>>

-- ==== Sys2Proof/Laws/Exec.lean ====
section
/-! SUPPORT. The laws of the meanings: each is one end step over its rule, and each rule keeps to its row of R113. -/

namespace Sys2Proof.Machine

/-- The rule of a command, past its start check. -/
def ruleOf : Instr → State → RuleOutcome
  | .nop => nopRule
  | .count => countRule
  | .build => buildRule
  | .encode => encodeRule
  | .decode => decodeRule
  | .digest => digestRule
  | .tblStore => tblStoreRule
  | .tblLoad => tblLoadRule
  | .compress => compressRule
  | .decompress => decompressRule

/-- Every meaning is the shared end step over its rule, so every command ends (R310, R325). -/
theorem exec_eq (i : Instr) (s : State) : exec i s = .next (runCommand i (ruleOf i) s) := by cases i <;> rfl

@[simp] theorem length_pack (b : Bits) : (pack b).length = ceil8 b.length := by simp [pack]

@[simp] theorem length_unpack (d : List Byte) (l : Nat) : (unpack d l).length = l := by simp [unpack]

namespace Sha256

theorem length_compressBlock {h : List Word} (hh : h.length = 8) (b : List Byte) : (compressBlock h b).length = 8 := by
  simp [compressBlock, Vars.toList, hh]

theorem length_hashBlocks (m : List Byte) : (hashBlocks m).length = 8 := by
  unfold hashBlocks
  generalize List.range (m.length / 64) = is
  have : ∀ h : List Word, h.length = 8 →
      (is.foldl (fun h i => compressBlock h ((m.drop (64 * i)).take 64)) h).length = 8 := by
    induction is with
    | nil => exact fun h hh => hh
    | cons i is ih => exact fun h hh => ih _ (length_compressBlock hh _)
  exact this h0 rfl

end Sha256

/-- A digest has 32 bytes (R285). -/
@[simp] theorem length_sha256 (m : List Byte) : (sha256 m).length = 32 := by
  have h := Sha256.length_hashBlocks (Sha256.pad m)
  simp [sha256, List.length_flatMap, h]

/-- The entry bytes, symbol by symbol (R233, R234). -/
theorem tableBytes_eq (t : CodeTable) : tableBytes t = symbols.flatMap fun x =>
    if codeOf t x = [] then [] else x :: BitVec.ofNat 8 (codeOf t x).length :: pack (codeOf t x) := by
  unfold tableBytes
  rw [entries_eq]
  induction symbols with
  | nil => rfl
  | cons x xs ih =>
    rw [List.map_cons, List.flatMap_cons, ← ih]
    by_cases h : codeOf t x = [] <;> simp [h, entryBytes]

/-- A container has 36 + P + (4 + T) bytes (R230). -/
theorem length_containerOf (b : List Byte) (t : CodeTable) :
    (containerOf b t).length = 36 + ceil8 (encodeBits t b).length + (serializeTable t).length := by
  simp [containerOf]
  omega

/-- A result with no destination bytes and no BIT_LEN fits any profile that lists what it holds. -/
theorem Results.fits_regs {p : Profile} {cap : Nat} {r : Results} (ho : r.out = []) (hb : r.bitLen = none)
    (he : r.digestExp = none) (hf : p.writesFreq = false → r.freq = none) (hc : p.writesTable = false → r.code = none)
    (ha : p.writesAct = false → r.digestAct = none) : r.Fits p cap :=
  ⟨by simp [ho], fun _ => ho, hf, hc, ha, fun _ => he, fun _ => hb⟩

/-- A result of destination bytes alone. -/
theorem Results.fits_out {p : Profile} {cap : Nat} {out : List Byte} (h : out.length ≤ cap) (hw : p.writesDst = true) :
    Results.Fits p cap { out := out } :=
  ⟨h, fun h => by simp [hw] at h, fun _ => rfl, fun _ => rfl, fun _ => rfl, fun _ => rfl, fun _ => rfl⟩

theorem encodeRule_fits (s : State) : (encodeRule s).Fits (profile .encode) s.dstCap.toNat := by
  simp only [encodeRule]
  split
  · trivial
  · split
    · trivial
    · split
      · trivial
      · exact ⟨by rw [length_pack]; omega, fun h => by simp [profile] at h, fun _ => rfl, fun _ => rfl, fun _ => rfl,
          fun _ => rfl, fun h => by simp [profile] at h⟩

theorem decodeRule_fits (s : State) : (decodeRule s).Fits (profile .decode) s.dstCap.toNat := by
  simp only [decodeRule]
  split
  · trivial
  · split
    · trivial
    · split
      · trivial
      · split
        · trivial
        · split
          · trivial
          · exact Results.fits_out (by omega) rfl

theorem tblStoreRule_fits (s : State) : (tblStoreRule s).Fits (profile .tblStore) s.dstCap.toNat := by
  simp only [tblStoreRule]
  split
  · trivial
  · exact Results.fits_out (by omega) rfl

theorem tblLoadRule_fits (s : State) : (tblLoadRule s).Fits (profile .tblLoad) s.dstCap.toNat := by
  simp only [tblLoadRule]
  split
  · trivial
  · split
    · trivial
    · split
      · trivial
      · split
        · trivial
        · exact Results.fits_regs rfl rfl rfl (fun _ => rfl) (fun h => by simp [profile] at h) fun _ => rfl

theorem compressRule_fits (s : State) : (compressRule s).Fits (profile .compress) s.dstCap.toNat := by
  simp only [compressRule]
  split
  · trivial
  · split
    · trivial
    · exact ⟨by rw [length_containerOf]; omega, fun h => by simp [profile] at h, fun h => by simp [profile] at h,
        fun h => by simp [profile] at h, fun h => by simp [profile] at h, fun _ => rfl, fun h => by simp [profile] at h⟩

theorem decompressBody_fits (b : List Byte) (l cap : Nat) : (decompressBody b l cap).Fits (profile .decompress) cap := by
  simp only [decompressBody]
  split
  · trivial
  · split
    · trivial
    · split
      · trivial
      · split
        · trivial
        · split
          · trivial
          · split
            · exact ⟨by simp only; omega, fun h => by simp [profile] at h, fun _ => rfl, fun h => by simp [profile] at h,
                fun h => by simp [profile] at h, fun h => by simp [profile] at h, fun h => by simp [profile] at h⟩
            · exact ⟨⟨by simp only; omega, fun h => by simp [profile] at h, fun _ => rfl, fun h => by simp [profile] at h,
                fun h => by simp [profile] at h, fun h => by simp [profile] at h, fun h => by simp [profile] at h⟩, rfl⟩

theorem decompressRule_fits (s : State) : (decompressRule s).Fits (profile .decompress) s.dstCap.toNat := by
  simp only [decompressRule]
  split
  · trivial
  · split
    · trivial
    · split
      · trivial
      · split
        · trivial
        · split
          · trivial
          · exact decompressBody_fits _ _ _

/-- A rule writes only what its command's row of R113 lists, within DST_CAP bytes (R86, R113, R114). -/
theorem ruleOf_fits (i : Instr) (s : State) : (ruleOf i s).Fits (profile i) s.dstCap.toNat := by
  cases i
  case nop => exact Results.fits_regs rfl rfl rfl (fun _ => rfl) (fun _ => rfl) fun _ => rfl
  case count => exact Results.fits_regs rfl rfl rfl (fun h => by simp [profile] at h) (fun _ => rfl) fun _ => rfl
  case build => exact Results.fits_regs rfl rfl rfl (fun _ => rfl) (fun h => by simp [profile] at h) fun _ => rfl
  case digest => exact Results.fits_regs rfl rfl rfl (fun _ => rfl) (fun _ => rfl) fun h => by simp [profile] at h
  case encode => exact encodeRule_fits s
  case decode => exact decodeRule_fits s
  case tblStore => exact tblStoreRule_fits s
  case tblLoad => exact tblLoadRule_fits s
  case compress => exact compressRule_fits s
  case decompress => exact decompressRule_fits s

end Sys2Proof.Machine
end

<<

* Directions for this task *
Retype the listing exactly. Leave nothing out.

* Solution to this task *
-- ==== Sys2Proof/Laws/Exec.lean ====
section
/-! SUPPORT. The laws of the meanings: each is one end step over its rule, and each rule keeps to its row of R113. -/

namespace Sys2Proof.Machine

/-- The rule of a command, past its start check. -/
def ruleOf : Instr → State → RuleOutcome
  | .nop => nopRule
  | .count => countRule
  | .build => buildRule
  | .encode => encodeRule
  | .decode => decodeRule
  | .digest => digestRule
  | .tblStore => tblStoreRule
  | .tblLoad => tblLoadRule
  | .compress => compressRule
  | .decompress => decompressRule

/-- Every meaning is the shared end step over its rule, so every command ends (R310, R325). -/
theorem exec_eq (i : Instr) (s : State) : exec i s = .next (runCommand i (ruleOf i) s) := by cases i <;> rfl

@[simp] theorem length_pack (b : Bits) : (pack b).length = ceil8 b.length := by simp [pack]

@[simp] theorem length_unpack (d : List Byte) (l : Nat) : (unpack d l).length = l := by simp [unpack]

namespace Sha256

theorem length_compressBlock {h : List Word} (hh : h.length = 8) (b : List Byte) : (compressBlock h b).length = 8 := by
  simp [compressBlock, Vars.toList, hh]

theorem length_hashBlocks (m : List Byte) : (hashBlocks m).length = 8 := by
  unfold hashBlocks
  generalize List.range (m.length / 64) = is
  have : ∀ h : List Word, h.length = 8 →
      (is.foldl (fun h i => compressBlock h ((m.drop (64 * i)).take 64)) h).length = 8 := by
    induction is with
    | nil => exact fun h hh => hh
    | cons i is ih => exact fun h hh => ih _ (length_compressBlock hh _)
  exact this h0 rfl

end Sha256

/-- A digest has 32 bytes (R285). -/
@[simp] theorem length_sha256 (m : List Byte) : (sha256 m).length = 32 := by
  have h := Sha256.length_hashBlocks (Sha256.pad m)
  simp [sha256, List.length_flatMap, h]

/-- The entry bytes, symbol by symbol (R233, R234). -/
theorem tableBytes_eq (t : CodeTable) : tableBytes t = symbols.flatMap fun x =>
    if codeOf t x = [] then [] else x :: BitVec.ofNat 8 (codeOf t x).length :: pack (codeOf t x) := by
  unfold tableBytes
  rw [entries_eq]
  induction symbols with
  | nil => rfl
  | cons x xs ih =>
    rw [List.map_cons, List.flatMap_cons, ← ih]
    by_cases h : codeOf t x = [] <;> simp [h, entryBytes]

/-- A container has 36 + P + (4 + T) bytes (R230). -/
theorem length_containerOf (b : List Byte) (t : CodeTable) :
    (containerOf b t).length = 36 + ceil8 (encodeBits t b).length + (serializeTable t).length := by
  simp [containerOf]
  omega

/-- A result with no destination bytes and no BIT_LEN fits any profile that lists what it holds. -/
theorem Results.fits_regs {p : Profile} {cap : Nat} {r : Results} (ho : r.out = []) (hb : r.bitLen = none)
    (he : r.digestExp = none) (hf : p.writesFreq = false → r.freq = none) (hc : p.writesTable = false → r.code = none)
    (ha : p.writesAct = false → r.digestAct = none) : r.Fits p cap :=
  ⟨by simp [ho], fun _ => ho, hf, hc, ha, fun _ => he, fun _ => hb⟩

/-- A result of destination bytes alone. -/
theorem Results.fits_out {p : Profile} {cap : Nat} {out : List Byte} (h : out.length ≤ cap) (hw : p.writesDst = true) :
    Results.Fits p cap { out := out } :=
  ⟨h, fun h => by simp [hw] at h, fun _ => rfl, fun _ => rfl, fun _ => rfl, fun _ => rfl, fun _ => rfl⟩

theorem encodeRule_fits (s : State) : (encodeRule s).Fits (profile .encode) s.dstCap.toNat := by
  simp only [encodeRule]
  split
  · trivial
  · split
    · trivial
    · split
      · trivial
      · exact ⟨by rw [length_pack]; omega, fun h => by simp [profile] at h, fun _ => rfl, fun _ => rfl, fun _ => rfl,
          fun _ => rfl, fun h => by simp [profile] at h⟩

theorem decodeRule_fits (s : State) : (decodeRule s).Fits (profile .decode) s.dstCap.toNat := by
  simp only [decodeRule]
  split
  · trivial
  · split
    · trivial
    · split
      · trivial
      · split
        · trivial
        · split
          · trivial
          · exact Results.fits_out (by omega) rfl

theorem tblStoreRule_fits (s : State) : (tblStoreRule s).Fits (profile .tblStore) s.dstCap.toNat := by
  simp only [tblStoreRule]
  split
  · trivial
  · exact Results.fits_out (by omega) rfl

theorem tblLoadRule_fits (s : State) : (tblLoadRule s).Fits (profile .tblLoad) s.dstCap.toNat := by
  simp only [tblLoadRule]
  split
  · trivial
  · split
    · trivial
    · split
      · trivial
      · split
        · trivial
        · exact Results.fits_regs rfl rfl rfl (fun _ => rfl) (fun h => by simp [profile] at h) fun _ => rfl

theorem compressRule_fits (s : State) : (compressRule s).Fits (profile .compress) s.dstCap.toNat := by
  simp only [compressRule]
  split
  · trivial
  · split
    · trivial
    · exact ⟨by rw [length_containerOf]; omega, fun h => by simp [profile] at h, fun h => by simp [profile] at h,
        fun h => by simp [profile] at h, fun h => by simp [profile] at h, fun _ => rfl, fun h => by simp [profile] at h⟩

theorem decompressBody_fits (b : List Byte) (l cap : Nat) : (decompressBody b l cap).Fits (profile .decompress) cap := by
  simp only [decompressBody]
  split
  · trivial
  · split
    · trivial
    · split
      · trivial
      · split
        · trivial
        · split
          · trivial
          · split
            · exact ⟨by simp only; omega, fun h => by simp [profile] at h, fun _ => rfl, fun h => by simp [profile] at h,
                fun h => by simp [profile] at h, fun h => by simp [profile] at h, fun h => by simp [profile] at h⟩
            · exact ⟨⟨by simp only; omega, fun h => by simp [profile] at h, fun _ => rfl, fun h => by simp [profile] at h,
                fun h => by simp [profile] at h, fun h => by simp [profile] at h, fun h => by simp [profile] at h⟩, rfl⟩

theorem decompressRule_fits (s : State) : (decompressRule s).Fits (profile .decompress) s.dstCap.toNat := by
  simp only [decompressRule]
  split
  · trivial
  · split
    · trivial
    · split
      · trivial
      · split
        · trivial
        · split
          · trivial
          · exact decompressBody_fits _ _ _

/-- A rule writes only what its command's row of R113 lists, within DST_CAP bytes (R86, R113, R114). -/
theorem ruleOf_fits (i : Instr) (s : State) : (ruleOf i s).Fits (profile i) s.dstCap.toNat := by
  cases i
  case nop => exact Results.fits_regs rfl rfl rfl (fun _ => rfl) (fun _ => rfl) fun _ => rfl
  case count => exact Results.fits_regs rfl rfl rfl (fun h => by simp [profile] at h) (fun _ => rfl) fun _ => rfl
  case build => exact Results.fits_regs rfl rfl rfl (fun _ => rfl) (fun h => by simp [profile] at h) fun _ => rfl
  case digest => exact Results.fits_regs rfl rfl rfl (fun _ => rfl) (fun _ => rfl) fun h => by simp [profile] at h
  case encode => exact encodeRule_fits s
  case decode => exact decodeRule_fits s
  case tblStore => exact tblStoreRule_fits s
  case tblLoad => exact tblLoadRule_fits s
  case compress => exact compressRule_fits s
  case decompress => exact decompressRule_fits s

end Sys2Proof.Machine
end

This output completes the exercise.